Senate Committee Looks into Climate Change’s Grid Impacts

Climate change already is causing billions of dollars in economic costs and damage to infrastructure, including the power grid, the Senate Budget Committee heard at a hearing Wednesday.

“Our power grids are seeing record-breaking demand and reduced power efficiency, as well as added sea level rise risk where infrastructure — especially thermal power plants — is located along the coast,” said Committee Chair Sheldon Whitehouse (D-R.I.). “Extreme weather is responsible for 78% of the major disruptions to our power system. Since 2015, the frequency of major blackouts has doubled.”

During an average year, power outages can cost about $44 billion, but that can be doubled or more because of major climate impacts, he added.

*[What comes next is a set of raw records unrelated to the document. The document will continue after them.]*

/-- What encoder, rally and TIO events leave as it was: the parts of `State` that no clause names, and, where a clause speaks of objects, every
object but the ones it names. `t.x` on the right of a clause stands for a part that the command may change. -/
def Obligations.EncoderRallyAndTioFrames : Prop :=
  (∀ (s t : State) (dt : Nat) (c : Instr), ((∃ x0 x1 x2, c = .encQuadTransition dt x0 x1 x2) ∨ (∃ x0 x1, c = .encHallTransition dt x0 x1) ∨ (∃ x0 x1, c = .encIndex dt x0 x1) ∨ (∃ x0 x1 x2, c = .ssiFrameEnd dt x0 x1 x2)) →
      exec c s = .next t →
        t = { s.elapse dt with log := t.log, seqs := t.seqs, dict := t.dict, enc := t.enc, slices := t.slices, gl := t.gl, ref := t.ref, dia := t.dia } ∧
        ∀ i, (∀ n < 8, i ≠ Obj.ENC_STAT + n) → (∀ n < 24, i ≠ Obj.GL_STAT + n) → i ≠ Obj.MGT_LOG_STAT → (∀ k, i ≠ slc k Obj.SLC_DIS_RESULT) → t.obj i = s.obj i) ∧
  (∀ (s t : State) (dt : Nat) (c : Instr), ((∃ x0 x1, c = .encProbeEdge dt x0 x1)) →
      exec c s = .next t →
        t = { s.elapse dt with seqs := t.seqs, dict := t.dict, enc := t.enc, flk := t.flk, ring := t.ring, dia := t.dia } ∧
        ∀ i, (∀ n < 8, i ≠ Obj.ENC_PROBE_RISE + n ∧ i ≠ Obj.ENC_PROBE_FALL + n) → (∀ n < 8, i ≠ Obj.ENC_STAT + n) → i ≠ Obj.RING_STAT → t.obj i = s.obj i) ∧
  (∀ (s t : State) (dt : Nat) (c : Instr), ((∃ x0, c = .encStandstill dt x0)) →
      exec c s = .next t →
        t = { s.elapse dt with seqs := t.seqs, enc := t.enc, ref := t.ref, dia := t.dia }) ∧
  (∀ (s t : State) (dt : Nat) (c : Instr), ((∃ x0, c = .encSpeedEval dt x0)) →
      exec c s = .next t →
        t = { s.elapse dt with enc := t.enc }) ∧
  (∀ (s t : State) (dt : Nat) (c : Instr), ((∃ x0 x1, c = .rallyTimeOccurrence dt x0 x1) ∨ (∃ x0 x1, c = .rallyPwmPhaseOccurrence dt x0 x1) ∨ (∃ x0 x1, c = .rallyAngleOccurrence dt x0 x1)) →
      exec c s = .next t →
        t = { s.elapse dt with log := t.log, seqs := t.seqs, dict := t.dict, sd := t.sd, aux := t.aux, enc := t.enc, eng := t.eng, slices := t.slices, ref := t.ref, flk := t.flk, ring := t.ring, tio := t.tio, dia := t.dia }) ∧
  (∀ (s t : State) (dt : Nat) (c : Instr), ((∃ x0, c = .tioPulseTrailingEdge dt x0)) →
      exec c s = .next t →
        t = { s.elapse dt with tio := t.tio }) ∧
  (∀ (s t : State) (dt : Nat) (c : Instr), ((∃ x0 x1, c = .tioCaptureEdge dt x0 x1)) →
      exec c s = .next t →
        t = { s.elapse dt with seqs := t.seqs, dict := t.dict, flk := t.flk, ring := t.ring, tio := t.tio, dia := t.dia } ∧
        ∀ i, i ≠ Obj.RING_STAT → (∀ n < 8, i ≠ Obj.TIM_TIO_DROPS + n) → t.obj i = s.obj i) ∧
  (∀ (s t : State) (dt : Nat) (c : Instr) (n : Fin 8), ((∃ x1 x2, c = .encQuadTransition dt n x1 x2) ∨ (∃ x1, c = .encHallTransition dt n x1) ∨ (∃ x1, c = .encIndex dt n x1) ∨ (∃ x1 x2, c = .ssiFrameEnd dt n x1 x2) ∨ c = .encStandstill dt n ∨ (∃ x1, c = .encProbeEdge dt n x1) ∨ c = .encSpeedEval dt n) →
      exec c s = .next t → ∀ m, m ≠ n.val → t.encU m = s.encU m) ∧
  (∀ (s t : State) (dt : Nat) (c : Instr) (n : Fin 8), (c = .tioPulseTrailingEdge dt n ∨ (∃ x1, c = .tioCaptureEdge dt n x1)) →
      exec c s = .next t → ∀ m, m ≠ n.val → t.tioU m = s.tioU m)
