theorem State.lcAbort_frame (s : State) :
    (State.lcAbort s).pending = s.pending ∧
    (State.lcAbort s).time = s.time ∧
    (State.lcAbort s).tick = s.tick ∧
    (State.lcAbort s).tl = s.tl ∧
    (State.lcAbort s).hk = s.hk ∧
    (State.lcAbort s).log = s.log ∧
    (State.lcAbort s).seqs = s.seqs ∧
    (State.lcAbort s).host = s.host ∧
    (State.lcAbort s).dict = s.dict ∧
    (State.lcAbort s).mclk = s.mclk ∧
    (State.lcAbort s).sd = s.sd ∧
    (State.lcAbort s).aux = s.aux ∧
    (State.lcAbort s).enc = s.enc ∧
    (State.lcAbort s).eng = s.eng ∧
    (State.lcAbort s).slices = s.slices ∧
    (State.lcAbort s).gl = s.gl ∧
    (State.lcAbort s).ref = s.ref ∧
    (State.lcAbort s).cp = s.cp ∧
    (State.lcAbort s).flk = s.flk ∧
    (State.lcAbort s).ring = s.ring ∧
    (State.lcAbort s).can = s.can ∧
    (State.lcAbort s).canPub = s.canPub ∧
    (State.lcAbort s).eth = s.eth ∧
    (State.lcAbort s).tio = s.tio ∧
    (State.lcAbort s).dia = s.dia := by
  have k1 := @State.ite_frame
  unfold State.lcAbort
  dsimp only
  repeat' (first | (simp [k1]; done) | split)

theorem State.domainReset_frame (s : State) :
    (State.domainReset s).pending = s.pending ∧
    (State.domainReset s).tick = s.tick ∧
    (State.domainReset s).log = s.log ∧
    (State.domainReset s).seqs = s.seqs := by
  have k1 := @State.lcAbort_frame
  have k2 := @State.mainReset_frame
  unfold State.domainReset
  simp [k1, k2]

theorem State.devReset_frame (s : State) (a1 : ResetCause) :
    (State.devReset s a1).pending = s.pending ∧
    (State.devReset s a1).tick = s.tick ∧
    (State.devReset s a1).log = s.log ∧
    (State.devReset s a1).seqs = s.seqs := by
  have k1 := @State.domainReset_frame
  unfold State.devReset
  simp [k1]

end Sys2Proof.Machine
end

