-- ==== Sys2Proof/Laws/Commands.lean ====
section
/-!
SUPPORT. What each operation of Machine/Commands.lean leaves as it was: the parts of State that it cannot change.
-/

namespace Sys2Proof.Machine

open Sys2Proof

theorem State.fail_frame (s : State) (a1 : Nat) :
    (State.fail s a1).st.pending = s.pending ∧
    (State.fail s a1).st.time = s.time ∧
    (State.fail s a1).st.tick = s.tick ∧
    (State.fail s a1).st.free = s.free ∧
    (State.fail s a1).st.tl = s.tl ∧
    (State.fail s a1).st.mu = s.mu ∧
    (State.fail s a1).st.hk = s.hk ∧
    (State.fail s a1).st.log = s.log ∧
    (State.fail s a1).st.seqs = s.seqs ∧
    (State.fail s a1).st.host = s.host ∧
    (State.fail s a1).st.dict = s.dict ∧
    (State.fail s a1).st.mclk = s.mclk ∧
    (State.fail s a1).st.sd = s.sd ∧
    (State.fail s a1).st.aux = s.aux ∧
    (State.fail s a1).st.enc = s.enc ∧
    (State.fail s a1).st.eng = s.eng ∧
    (State.fail s a1).st.slices = s.slices ∧
    (State.fail s a1).st.gl = s.gl ∧
    (State.fail s a1).st.ref = s.ref ∧
    (State.fail s a1).st.cp = s.cp ∧
    (State.fail s a1).st.flk = s.flk ∧
    (State.fail s a1).st.ring = s.ring ∧
    (State.fail s a1).st.can = s.can ∧
    (State.fail s a1).st.canPub = s.canPub ∧
    (State.fail s a1).st.eth = s.eth ∧
    (State.fail s a1).st.tio = s.tio ∧
    (State.fail s a1).st.dia = s.dia := by
  unfold State.fail
  simp

theorem State.okay_frame (s : State) :
    (State.okay s).st.pending = s.pending ∧
    (State.okay s).st.time = s.time ∧
    (State.okay s).st.tick = s.tick ∧
    (State.okay s).st.free = s.free ∧
    (State.okay s).st.tl = s.tl ∧
    (State.okay s).st.mu = s.mu ∧
    (State.okay s).st.hk = s.hk ∧
    (State.okay s).st.log = s.log ∧
    (State.okay s).st.seqs = s.seqs ∧
    (State.okay s).st.host = s.host ∧
    (State.okay s).st.dict = s.dict ∧
    (State.okay s).st.mclk = s.mclk ∧
    (State.okay s).st.sd = s.sd ∧
    (State.okay s).st.aux = s.aux ∧
    (State.okay s).st.enc = s.enc ∧
    (State.okay s).st.eng = s.eng ∧
    (State.okay s).st.slices = s.slices ∧
    (State.okay s).st.gl = s.gl ∧
    (State.okay s).st.ref = s.ref ∧
    (State.okay s).st.cp = s.cp ∧
    (State.okay s).st.flk = s.flk ∧
    (State.okay s).st.ring = s.ring ∧
    (State.okay s).st.can = s.can ∧
    (State.okay s).st.canPub = s.canPub ∧
    (State.okay s).st.eth = s.eth ∧
    (State.okay s).st.tio = s.tio ∧
    (State.okay s).st.dia = s.dia := by
  unfold State.okay
  simp

theorem State.okWith_frame (s : State) (a1 : List Byte) :
    (State.okWith s a1).st.pending = s.pending ∧
    (State.okWith s a1).st.time = s.time ∧
    (State.okWith s a1).st.tick = s.tick ∧
    (State.okWith s a1).st.free = s.free ∧
    (State.okWith s a1).st.tl = s.tl ∧
    (State.okWith s a1).st.mu = s.mu ∧
    (State.okWith s a1).st.hk = s.hk ∧
    (State.okWith s a1).st.log = s.log ∧
    (State.okWith s a1).st.seqs = s.seqs ∧
    (State.okWith s a1).st.host = s.host ∧
    (State.okWith s a1).st.dict = s.dict ∧
    (State.okWith s a1).st.mclk = s.mclk ∧
    (State.okWith s a1).st.sd = s.sd ∧
    (State.okWith s a1).st.aux = s.aux ∧
    (State.okWith s a1).st.enc = s.enc ∧
    (State.okWith s a1).st.eng = s.eng ∧
    (State.okWith s a1).st.slices = s.slices ∧
    (State.okWith s a1).st.gl = s.gl ∧
    (State.okWith s a1).st.ref = s.ref ∧
    (State.okWith s a1).st.cp = s.cp ∧
    (State.okWith s a1).st.flk = s.flk ∧
    (State.okWith s a1).st.ring = s.ring ∧
    (State.okWith s a1).st.can = s.can ∧
    (State.okWith s a1).st.canPub = s.canPub ∧
    (State.okWith s a1).st.eth = s.eth ∧
    (State.okWith s a1).st.tio = s.tio ∧
    (State.okWith s a1).st.dia = s.dia := by
  unfold State.okWith
  simp

theorem State.accept_frame (s : State) :
    (State.accept s).st.pending = s.pending ∧
    (State.accept s).st.time = s.time ∧
    (State.accept s).st.tick = s.tick ∧
    (State.accept s).st.free = s.free ∧
    (State.accept s).st.tl = s.tl ∧
    (State.accept s).st.mu = s.mu ∧
    (State.accept s).st.hk = s.hk ∧
    (State.accept s).st.log = s.log ∧
    (State.accept s).st.seqs = s.seqs ∧
    (State.accept s).st.host = s.host ∧
    (State.accept s).st.dict = s.dict ∧
    (State.accept s).st.mclk = s.mclk ∧
    (State.accept s).st.sd = s.sd ∧
    (State.accept s).st.aux = s.aux ∧
    (State.accept s).st.enc = s.enc ∧
    (State.accept s).st.eng = s.eng ∧
    (State.accept s).st.slices = s.slices ∧
    (State.accept s).st.gl = s.gl ∧
    (State.accept s).st.ref = s.ref ∧
    (State.accept s).st.cp = s.cp ∧
    (State.accept s).st.flk = s.flk ∧
    (State.accept s).st.ring = s.ring ∧
    (State.accept s).st.can = s.can ∧
    (State.accept s).st.canPub = s.canPub ∧
    (State.accept s).st.eth = s.eth ∧
    (State.accept s).st.tio = s.tio ∧
    (State.accept s).st.dia = s.dia := by
  unfold State.accept
  simp

theorem State.served_frame (s : State) (a1 : Nat) :
    (State.served s a1).pending = s.pending ∧
    (State.served s a1).time = s.time ∧
    (State.served s a1).tick = s.tick ∧
    (State.served s a1).free = s.free ∧
    (State.served s a1).tl = s.tl ∧
    (State.served s a1).mu = s.mu ∧
    (State.served s a1).hk = s.hk ∧
    (State.served s a1).log = s.log ∧
    (State.served s a1).seqs = s.seqs ∧
    (State.served s a1).dict = s.dict ∧
    (State.served s a1).mclk = s.mclk ∧
    (State.served s a1).sd = s.sd ∧
    (State.served s a1).aux = s.aux ∧
    (State.served s a1).enc = s.enc ∧
    (State.served s a1).eng = s.eng ∧
    (State.served s a1).slices = s.slices ∧
    (State.served s a1).gl = s.gl ∧
    (State.served s a1).ref = s.ref ∧
    (State.served s a1).cp = s.cp ∧
    (State.served s a1).flk = s.flk ∧
    (State.served s a1).ring = s.ring ∧
    (State.served s a1).can = s.can ∧
    (State.served s a1).canPub = s.canPub ∧
    (State.served s a1).eth = s.eth ∧
    (State.served s a1).tio = s.tio ∧
    (State.served s a1).dia = s.dia := by
  have k1 := @State.ite_frame
  unfold State.served
  simp [k1]

theorem State.startEntry_frame (s : State) (a1 : Nat) (a2 : Pkt) :
    (State.startEntry s a1 a2).1.pending = s.pending ∧
    (State.startEntry s a1 a2).1.time = s.time ∧
    (State.startEntry s a1 a2).1.tick = s.tick ∧
    (State.startEntry s a1 a2).1.free = s.free ∧
    (State.startEntry s a1 a2).1.tl = s.tl ∧
    (State.startEntry s a1 a2).1.mu = s.mu ∧
    (State.startEntry s a1 a2).1.hk = s.hk ∧
    (State.startEntry s a1 a2).1.log = s.log ∧
    (State.startEntry s a1 a2).1.seqs = s.seqs ∧
    (State.startEntry s a1 a2).1.dict = s.dict ∧
    (State.startEntry s a1 a2).1.mclk = s.mclk ∧
    (State.startEntry s a1 a2).1.sd = s.sd ∧
    (State.startEntry s a1 a2).1.aux = s.aux ∧
    (State.startEntry s a1 a2).1.enc = s.enc ∧
    (State.startEntry s a1 a2).1.eng = s.eng ∧
    (State.startEntry s a1 a2).1.slices = s.slices ∧
    (State.startEntry s a1 a2).1.gl = s.gl ∧
    (State.startEntry s a1 a2).1.ref = s.ref ∧
    (State.startEntry s a1 a2).1.cp = s.cp ∧
    (State.startEntry s a1 a2).1.flk = s.flk ∧
    (State.startEntry s a1 a2).1.ring = s.ring ∧
    (State.startEntry s a1 a2).1.can = s.can ∧
    (State.startEntry s a1 a2).1.canPub = s.canPub ∧
    (State.startEntry s a1 a2).1.eth = s.eth ∧
    (State.startEntry s a1 a2).1.tio = s.tio ∧
    (State.startEntry s a1 a2).1.dia = s.dia := by
  unfold State.startEntry
  dsimp only
  repeat' (first | (simp; done) | split)

theorem State.sendItem_frame (s : State) (a1 : MirrorItem) :
    (State.sendItem s a1).pending = s.pending ∧
    (State.sendItem s a1).time = s.time ∧
    (State.sendItem s a1).tick = s.tick ∧
    (State.sendItem s a1).free = s.free ∧
    (State.sendItem s a1).tl = s.tl ∧
    (State.sendItem s a1).mu = s.mu ∧
    (State.sendItem s a1).hk = s.hk ∧
    (State.sendItem s a1).log = s.log ∧
    (State.sendItem s a1).host = s.host ∧
    (State.sendItem s a1).dict = s.dict ∧
    (State.sendItem s a1).mclk = s.mclk ∧
    (State.sendItem s a1).sd = s.sd ∧
    (State.sendItem s a1).aux = s.aux ∧
    (State.sendItem s a1).enc = s.enc ∧
    (State.sendItem s a1).eng = s.eng ∧
    (State.sendItem s a1).slices = s.slices ∧
    (State.sendItem s a1).gl = s.gl ∧
    (State.sendItem s a1).ref = s.ref ∧
    (State.sendItem s a1).cp = s.cp ∧
    (State.sendItem s a1).flk = s.flk ∧
    (State.sendItem s a1).can = s.can ∧
    (State.sendItem s a1).canPub = s.canPub ∧
    (State.sendItem s a1).eth = s.eth ∧
    (State.sendItem s a1).tio = s.tio := by
  have k1 := @State.ringTx_frame
  unfold State.sendItem
  simp [k1]

theorem State.mirrorOverflow_frame (s : State) :
    (State.mirrorOverflow s).pending = s.pending ∧
    (State.mirrorOverflow s).time = s.time ∧
    (State.mirrorOverflow s).tick = s.tick ∧
    (State.mirrorOverflow s).free = s.free ∧
    (State.mirrorOverflow s).tl = s.tl ∧
    (State.mirrorOverflow s).mu = s.mu ∧
    (State.mirrorOverflow s).hk = s.hk ∧
    (State.mirrorOverflow s).log = s.log ∧
    (State.mirrorOverflow s).host = s.host ∧
    (State.mirrorOverflow s).mclk = s.mclk ∧
    (State.mirrorOverflow s).sd = s.sd ∧
    (State.mirrorOverflow s).aux = s.aux ∧
    (State.mirrorOverflow s).enc = s.enc ∧
    (State.mirrorOverflow s).eng = s.eng ∧
    (State.mirrorOverflow s).slices = s.slices ∧
    (State.mirrorOverflow s).gl = s.gl ∧
    (State.mirrorOverflow s).ref = s.ref ∧
    (State.mirrorOverflow s).cp = s.cp ∧
    (State.mirrorOverflow s).can = s.can ∧
    (State.mirrorOverflow s).canPub = s.canPub ∧
    (State.mirrorOverflow s).eth = s.eth ∧
    (State.mirrorOverflow s).tio = s.tio := by
  have k1 := @State.ringTx_frame
  unfold State.mirrorOverflow
  simp [k1]

theorem State.mirrorPut_frame (s : State) (a1 : Stamp) (a2 : MirrorBody) :
    (State.mirrorPut s a1 a2).pending = s.pending ∧
    (State.mirrorPut s a1 a2).time = s.time ∧
    (State.mirrorPut s a1 a2).tick = s.tick ∧
    (State.mirrorPut s a1 a2).free = s.free ∧
    (State.mirrorPut s a1 a2).tl = s.tl ∧
    (State.mirrorPut s a1 a2).mu = s.mu ∧
    (State.mirrorPut s a1 a2).hk = s.hk ∧
    (State.mirrorPut s a1 a2).log = s.log ∧
    (State.mirrorPut s a1 a2).host = s.host ∧
    (State.mirrorPut s a1 a2).mclk = s.mclk ∧
    (State.mirrorPut s a1 a2).sd = s.sd ∧
    (State.mirrorPut s a1 a2).aux = s.aux ∧
    (State.mirrorPut s a1 a2).enc = s.enc ∧
    (State.mirrorPut s a1 a2).eng = s.eng ∧
    (State.mirrorPut s a1 a2).slices = s.slices ∧
    (State.mirrorPut s a1 a2).gl = s.gl ∧
    (State.mirrorPut s a1 a2).ref = s.ref ∧
    (State.mirrorPut s a1 a2).cp = s.cp ∧
    (State.mirrorPut s a1 a2).can = s.can ∧
    (State.mirrorPut s a1 a2).canPub = s.canPub ∧
    (State.mirrorPut s a1 a2).eth = s.eth ∧
    (State.mirrorPut s a1 a2).tio = s.tio := by
  have k1 := @State.mirrorOverflow_frame
  have k2 := @State.sendItem_frame
  have k3 := @State.ite_frame
  unfold State.mirrorPut
  simp [k1, k2, k3]

theorem State.setCur_frame (s : State) (a1 : Option (Pkt × Stamp × Nat)) :
    (State.setCur s a1).pending = s.pending ∧
    (State.setCur s a1).time = s.time ∧
    (State.setCur s a1).tick = s.tick ∧
    (State.setCur s a1).free = s.free ∧
    (State.setCur s a1).tl = s.tl ∧
    (State.setCur s a1).mu = s.mu ∧
    (State.setCur s a1).hk = s.hk ∧
    (State.setCur s a1).log = s.log ∧
    (State.setCur s a1).seqs = s.seqs ∧
    (State.setCur s a1).dict = s.dict ∧
    (State.setCur s a1).mclk = s.mclk ∧
    (State.setCur s a1).sd = s.sd ∧
    (State.setCur s a1).aux = s.aux ∧
    (State.setCur s a1).enc = s.enc ∧
    (State.setCur s a1).eng = s.eng ∧
    (State.setCur s a1).slices = s.slices ∧
    (State.setCur s a1).gl = s.gl ∧
    (State.setCur s a1).ref = s.ref ∧
    (State.setCur s a1).cp = s.cp ∧
    (State.setCur s a1).flk = s.flk ∧
    (State.setCur s a1).ring = s.ring ∧
    (State.setCur s a1).can = s.can ∧
    (State.setCur s a1).canPub = s.canPub ∧
    (State.setCur s a1).eth = s.eth ∧
    (State.setCur s a1).tio = s.tio ∧
    (State.setCur s a1).dia = s.dia := by
  unfold State.setCur
  simp

theorem State.deferCur_frame (s : State) :
    (State.deferCur s).pending = s.pending ∧
    (State.deferCur s).time = s.time ∧
    (State.deferCur s).tick = s.tick ∧
    (State.deferCur s).free = s.free ∧
    (State.deferCur s).tl = s.tl ∧
    (State.deferCur s).mu = s.mu ∧
    (State.deferCur s).hk = s.hk ∧
    (State.deferCur s).log = s.log ∧
    (State.deferCur s).seqs = s.seqs ∧
    (State.deferCur s).dict = s.dict ∧
    (State.deferCur s).mclk = s.mclk ∧
    (State.deferCur s).sd = s.sd ∧
    (State.deferCur s).aux = s.aux ∧
    (State.deferCur s).enc = s.enc ∧
    (State.deferCur s).eng = s.eng ∧
    (State.deferCur s).slices = s.slices ∧
    (State.deferCur s).gl = s.gl ∧
    (State.deferCur s).ref = s.ref ∧
    (State.deferCur s).cp = s.cp ∧
    (State.deferCur s).flk = s.flk ∧
    (State.deferCur s).ring = s.ring ∧
    (State.deferCur s).can = s.can ∧
    (State.deferCur s).canPub = s.canPub ∧
    (State.deferCur s).eth = s.eth ∧
    (State.deferCur s).tio = s.tio ∧
    (State.deferCur s).dia = s.dia := by
  unfold State.deferCur
  repeat' (first | (simp; done) | split)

Winter Storm Uri in February 2021 knocked out power to millions in Texas and surrounding states, leading to at least 246 deaths and damages ranging from $80 billion to $130 billion, said Analysis Group Senior Adviser Susan Tierney. In December, Winter Storm Elliott cut power to hundreds of thousands on the East Coast and knocked out a quarter of the generation in PJM (although the RTO kept the lights on in its territory). (See PJM Recounts Emergency Conditions, Actions in Elliott Report.)

“Before it could no longer do so, PJM had been exporting power to neighboring utilities in the Tennessee Valley Authority region and the Carolinas where rolling blackouts were underway,” Tierney said in written testimony.

Extreme heat and drought also have tested the energy systems, as have wildfires, hurricanes and other events.

“Due to the changing climate, the energy system is projected to be increasingly threatened by more frequent, longer-lasting power outages affecting critical energy infrastructure and creating fuel shortages,” she added.

Hurricane Katrina in 2005 showed what could happen when a major storm wreaks havoc on key energy infrastructure — cutting one-third of domestic oil production and one-sixth of natural gas production.

“U.S. oil and gas prices were double the national average for months and it raised the national cost of natural gas on the order of $50 billion in the 10 months after the storm,” said Tierney.

That hurricane led to a major policy change in Louisiana, its first “Comprehensive Master Plan for a Sustainable Coast.” The plan, which has been updated three times since then, already has produced benefits, said Gov. John Bel Edwards (D).

“The Coastal Master Plan is a $50 billion, 50-year roadmap that prioritizes our investment in coastal infrastructure,” Edwards said. “The plan reflects the best available science, accounting for changes on the ground and forecasting what is at risk in the future.”

If the plan is properly implemented, Louisiana could have less at risk from sea rise and related storm risks in 50 years than it does today, he said. Without action, the state would lose thousands of square miles of coastline and increase its vulnerability to storms, he added.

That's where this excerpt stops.